Sometimes, we need to query external databases using only SQL. One of the common use cases when this occurs is calculating multi-hop mobility.
What is multi-hop mobility?
To better understand multi-hop, imagine 3 users (u1, u2, and u3) and 3 cellphone towers that they might ping off of (A, B, and C).
Over the course of a day, the first user may travel in such a way, that when using their phone, they ping the following towers:
AAAA BBB C A
Additional user trips might be:
u2: C A BB
u3: CC BBB A C
How do you calculate multi-hop mobility?
To calculate the mobility for each user user, we need to calculate all trips between areas, but not count "self-loops", or when the start and end towers are the same (i.e. A -> A).

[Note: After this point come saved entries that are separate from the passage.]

/-- R302, R303: a commit by the physical function of a staged entry that passes every check, for a context that is OFF, replaces its entry and reports result 0. Where the
spec leaves a choice the model's stands: log entry 115. -/
def Obligations.context_commit : Prop :=
  ∀ (s : State) (c : Fin 16384), s.d.barOpen (.fn 0) = true → s.d.ctxState c.val = codeOFF →
    commitResult s.z s.d c.val ((List.range 8).foldl (fun a i => a + tget 0 s.d.host.ctxStage i * 2 ^ (64 * i)) 0) = 0 →
    (∀ i < 8, tget 0 s.d.host.ctxStage i < 2 ^ 64) →
    ∃ t, exec (.ctxCommit (.fn 0) c) s = .next t ∧ tget (0, 0) t.d.host.commitStatus 0 = (0, c.val) ∧
      (∀ i < 8, t.d.get (F.CTX_ENTRY c i) = tget 0 s.d.host.ctxStage i) ∧ t.z = s.z ∧ t.pending = s.pending ∧ t.d.mem = s.d.mem ∧ t.d.out = s.d.out

/-- R330: CTX_RESET of a context that is OFF, by a requester that reaches it, sets FETCHED and CPL_COUNT to zero (and the energy of the context); where the context is not
OFF it is discarded. -/
def Obligations.context_reset_zeroes_the_counts : Prop :=
  ∀ (s : State) (q : Requester) (c : Fin 16384), s.d.barOpen q = true → reachesCtx s.z q c.val = true →
    (s.d.ctxState c.val = codeOFF →
      ∃ t, exec (.ctxReset q c) s = .next t ∧ t.d.get (F.CTX_PROGRESS_FETCHED c) = 0 ∧ t.d.get (F.CTX_PROGRESS_CPL_COUNT c) = 0 ∧
        OnlyRegs s t [F.CTX_PROGRESS_FETCHED c, F.CTX_PROGRESS_CPL_COUNT c, F.PWR_CTX_ENERGY c]) ∧
    (s.d.ctxState c.val ≠ codeOFF → exec (.ctxReset q c) s = .next s)

/-- R33: a unit that goes from OFF to STARTING by a write of EN has been cleared: the scratchpad of a core, every row of both banks of a macro, every row of a bank, the
die pools of a partition with their vaults. -/
def Obligations.starting_clears_tenant_data : Prop :=
  ∀ (s : State) (q : Requester) (n : Fin 256) (m : Fin 68) (b : Fin 2) (p : Fin 4),
    (enReaches s.z s.d q (.core n) = true → s.d.stateOf (.core n) = codeOFF → ∃ t, exec (.enWrite q (.core n) 1) s = .next t ∧ t.d.stateOf (.core n) = codeSTARTING ∧
      ∀ a < 0x80000, Memory.read t.d.mem (scratchAddr n a) = 0) ∧
    (m.val < 64 → enReaches s.z s.d q (.cim n m) = true → s.d.stateOf (.cim n m) = codeOFF → ∃ t, exec (.enWrite q (.cim n m) 1) s = .next t ∧
      t.d.stateOf (.cim n m) = codeSTARTING ∧ (∀ bank < 2, ∀ r < 512, t.d.row n m bank r = 0) ∧ t.d.mem = s.d.mem) ∧
    (m.val < 64 → enReaches s.z s.d q (.bank n m b) = true → s.d.stateOf (.bank n m b) = codeOFF → ∃ t, exec (.enWrite q (.bank n m b) 1) s = .next t ∧
      t.d.stateOf (.bank n m b) = codeSTARTING ∧ (∀ r < 512, t.d.row n m b r = 0) ∧ t.d.mem = s.d.mem) ∧
    (enReaches s.z s.d q (.part p) = true → s.d.stateOf (.part p) = codeOFF → ∃ t, exec (.enWrite q (.part p) 1) s = .next t ∧ t.d.stateOf (.part p) = codeSTARTING ∧
      (∀ die < 4, s.z.partOfDie die = p.val → ∀ a < vaultOff + 0x100000, Memory.read t.d.mem (poolAddr die a) = 0) ∧ t.d.cells = s.d.cells)

/-- R295: through its BAR0 a virtual function writes nothing but the state words and CTX_RESET of its contexts and its MSI-X table: an aligned 4-byte write elsewhere
changes no register, no memory and no unit (at most its own write stage). Where the spec leaves a choice the model's stands: log entry 103. -/
def Obligations.virtual_function_is_confined : Prop :=
  ∀ (s : State) (f : Fin 64) (off : Nat) (v : BitVec 64), f ≠ 0 → off % 4 = 0 → (off % 0x40 ≠ 0 ∧ off % 0x40 ≠ 0x20 ∨ 0x40 * (s.z.ctxRange f.val).2 ≤ off) →
    ∃ t, exec (.registerWrite (.fn f) off false v) s = .next t ∧
      t = { s with d := { s.d with host := { s.d.host with wstage := t.d.host.wstage, msixTable := t.d.host.msixTable } } } ∧
      (off < 0xC000 ∨ 0xC400 ≤ off → t.d.host.msixTable = s.d.host.msixTable)

/-- R6: once the set-up lock is closed, a register write completes and leaves every RWL field as it is, a read of HOST_FN_CFG returns the locked value, and whatever step
is taken, the lock and the fields keep their values but for a reset or loss of main power, which sets all of them back; the layout that RELEASE sampled stays too. -/
def Obligations.setup_lock_is_kept : Prop :=
  ∀ s : State, s.z.setup.locked = true →
    (∀ q off size8 v, ∃ r, exec (.registerWrite q off size8 v) s = .next r ∧ r.z.setup = s.z.setup) ∧
    (∀ (q : Requester) (f : Fin 64), Reaches s q →
      Gives s (exec (.halfReadLatch q (0x200 + 8 * f.val) true) s)
        (s.d.emit (.readReply q (s.z.partOfFn f + s.z.get (F.HOST_FN_CFG_CTX_FIRST f) * 2 ^ 8 + s.z.get (F.HOST_FN_CFG_CTX_COUNT f) * 2 ^ 32)))) ∧
    (∀ t, step s = .next t →
      (t.z.setup = { s.z.setup with layout := t.z.setup.layout } ∧ (s.z.setup.layout.isSome = true → t.z.setup.layout = s.z.setup.layout)) ∨ (t.z.setup = {} ∧ ∃ c rest, s.pending = c :: rest ∧ opensLock c = true))

/-- Every step keeps the canonical form of the memory: addresses rise strictly and no byte listed is zero. Where the spec leaves a choice the model's stands: log entry 3.
-/
def Obligations.memory_stays_canonical : Prop :=
  ∀ s t : State, MemoryOk s → step s = .next t → MemoryOk t

/-- R357: no step unburns a fuse: life-cycle bits, root slots, revocations, the security version, the identity and the repairs that are burned stay burned. -/
def Obligations.burned_fuses_stay_burned : Prop :=
  ∀ s t : State, step s = .next t → FusesKept s.z.fuse t.z.fuse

First, we would simplify the trips to remove self-loops, finding their basic path in chronological order. For example, u1: A, B, C, A
Next, we need to calculate all permutations of trips among these locations:
- Single-hop trips: A -> B, B -> C, C -> A
- Two-hop trips: A -> C, B -> A
- Three-hop trips: A -> A (this can be thrown out, as it is a self loop)
If there were more trips, perhaps if the path was: A, B, C, A, C, A, B, we would continue until all hops are recorded.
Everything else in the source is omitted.